Agreeing that liquidity tends to be lower in August as a result of the summer lull, he told Portfolio Adviser that there are a number of structural factors at work as well which has meant that the market is seeing more of these high volatility episodes following periods of low volatility.

“If you like, the volatility of volatility has risen,” he said.

Indeed, he said, the first lesson to take away from last week’s overreaction to growth in China is that  the lower liquidity and shallower market depth that has been at the top of bond investors’ worry lists actually extends well beyond credit markets.

The second lesson is that the current market fragility is exacerbated by the effects of dominating central bank policy that is “herding investors to face the same way in terms of positioning, contributing to market discontinuities – ‘price gapping’ – and volatility,” he said.

Complicating this picture for investors was the fact that while volatility rose, so too did correlations, at the same time as dispersion fell.

According to Tim Edwards, senior director, index investment strategy, S&P Dow Jones Indices, this situation (were dispersion was low correlations high and indices were falling) posed significant challenges to investors because: “little value could be added by picking the right stocks, and diversification offered little if any protection.”

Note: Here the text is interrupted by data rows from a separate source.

-- ==== Sys2Proof/Machine/Fft.lean ====
section
/-! DEFINITION. Machine/Fft.lean: the FFT engine (spec 43_fft.md R320 to R335). An F register holds the
exact integer polynomial; all rounding error is drawn at the inverse transform (R320, R322). -/

namespace Sys2Proof.Machine

/-- F.CLR fd (R330): class Z. -/
def execFClr (d : FIdx) (s : State) : Result :=
  needN s fun _ =>
  done (s.setF d (vec s.ringN fun _ => 0) .z)

/-- The shape of F.FWDI and F.FWDT (R331, R332). -/
def forward (cls : List Int → ErrClass) (d : FIdx) (a : PIdx) (s : State) : Result :=
  needN s fun _ =>
  withP s a fun x =>
  tagP s a x fun _ =>
  done (s.setF d (ints s.ringN x.c) (cls (ints s.ringN x.c)))

/-- F.FWDI fd, pa (R331): class I(sbits). -/
def execFFwdi (d : FIdx) (a : PIdx) (s : State) : Result := forward (fun x => .i (sbits x)) d a s

/-- F.FWDT fd, pa (R332): class T. -/
def execFFwdt (d : FIdx) (a : PIdx) (s : State) : Result := forward (fun _ => .t) d a s

/-- R322: the words of an inverse transform, with the error draws numbered from `k`. -/
def inverse (n : Nat) (v : List Int) (cls : ErrClass) (k : Nat) : List Word :=
  vec n fun i => u32 (icoeff v i + drawErr (errBound n cls) (k + i))

/-- F.INV pd, fa (R333). -/
def execFInv (d : PIdx) (a : FIdx) (s : State) : Result :=
  needN s fun _ =>
  withF s a fun x =>
  tagF s a x fun _ =>
  done ((s.setP d (inverse s.ringN x.v x.cls s.drawCtr)).bump s.ringN)

/-- R334: the class of an accumulator after one more product. -/
def mulAddClass (acc x y : ErrClass) : ErrClass :=
  match acc, x, y with
  | .z, .i b, .t => .m b 1
  | .z, .t, .i b => .m b 1
  | .m b0 c0, .i b, .t => .m (max b0 b) (c0 + 1)
  | .m b0 c0, .t, .i b => .m (max b0 b) (c0 + 1)
  | _, _, _ => .g

/-- F.MULADD fd, fa, fb (R334): the exact negacyclic product is added to V. -/
def execFMuladd (d a b : FIdx) (s : State) : Result :=
  needN s fun _ =>
  withF s a fun x =>
  withF s b fun y =>
  withF s d fun acc =>
  tagF s a x fun _ =>
  tagF s b y fun _ =>
  tagF s d acc fun _ =>
  done (s.setF d (vec s.ringN fun i => icoeff acc.v i + nprodAt s.ringN x.v y.v i)
    (mulAddClass acc.cls x.cls y.cls))

/-- R335: X^e in the ring: 1 at index e, or −1 at index e − n. -/
def monomial (n e : Nat) : List Int :=
  vec n fun i => if e = i then 1 else if e = i + n then -1 else 0

/-- F.MONO fd, sa (R335): class I(2). -/
def execFMono (d : FIdx) (a : SIdx) (s : State) : Result :=
  needN s fun _ =>
  withS s a fun e =>
  needBelow s e (2 * s.ringN) fun _ =>
  done (s.setF d (monomial s.ringN e.toNat) (.i 2))

end Sys2Proof.Machine
end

He added: “Extraordinarily high correlations tied performances together. August’s 0.81 average stock-to-stock pairwise correlation in Europe is the highest on record. For the S&P 500, correlation rose to its highest in four years. Leading into a closely watched U.S. Federal Reserve meeting in September, continued high correlations will amplify the market’s response, raising the stakes for investors.

Riley too expects volatility to continue and agreed that part of the issue is the herding behaviour seen in many investors, especially, he says, as national economic and policy conditions continue to diverge.

“In an investment environment characterised by low market returns and bouts of extreme volatility, investors will we believe place an ever greater onus on active risk management and capital preservation,” Riley added.